TASK OBJECTIVE = Your output should be the line that contains "def Sys2Proof.core : Host.Core" and all lines after it in the records, retyped exactly through the last one.

TASK INPUTS =
-- ==== Sys2Proof/Machine/Core.lean ====
section
/-! DEFINITION. The machine as the host reads it. -/

def Sys2Proof.core : Host.Core := {
  State := Sys2Proof.Machine.State, Fault := Sys2Proof.Machine.Fault,
  Refusal := Sys2Proof.Machine.Refusal, step := Sys2Proof.Machine.step, reset := Sys2Proof.Machine.State.reset }
end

PROBLEM SOLUTION =
def Sys2Proof.core : Host.Core := {
  State := Sys2Proof.Machine.State, Fault := Sys2Proof.Machine.Fault,
  Refusal := Sys2Proof.Machine.Refusal, step := Sys2Proof.Machine.step, reset := Sys2Proof.Machine.State.reset }
end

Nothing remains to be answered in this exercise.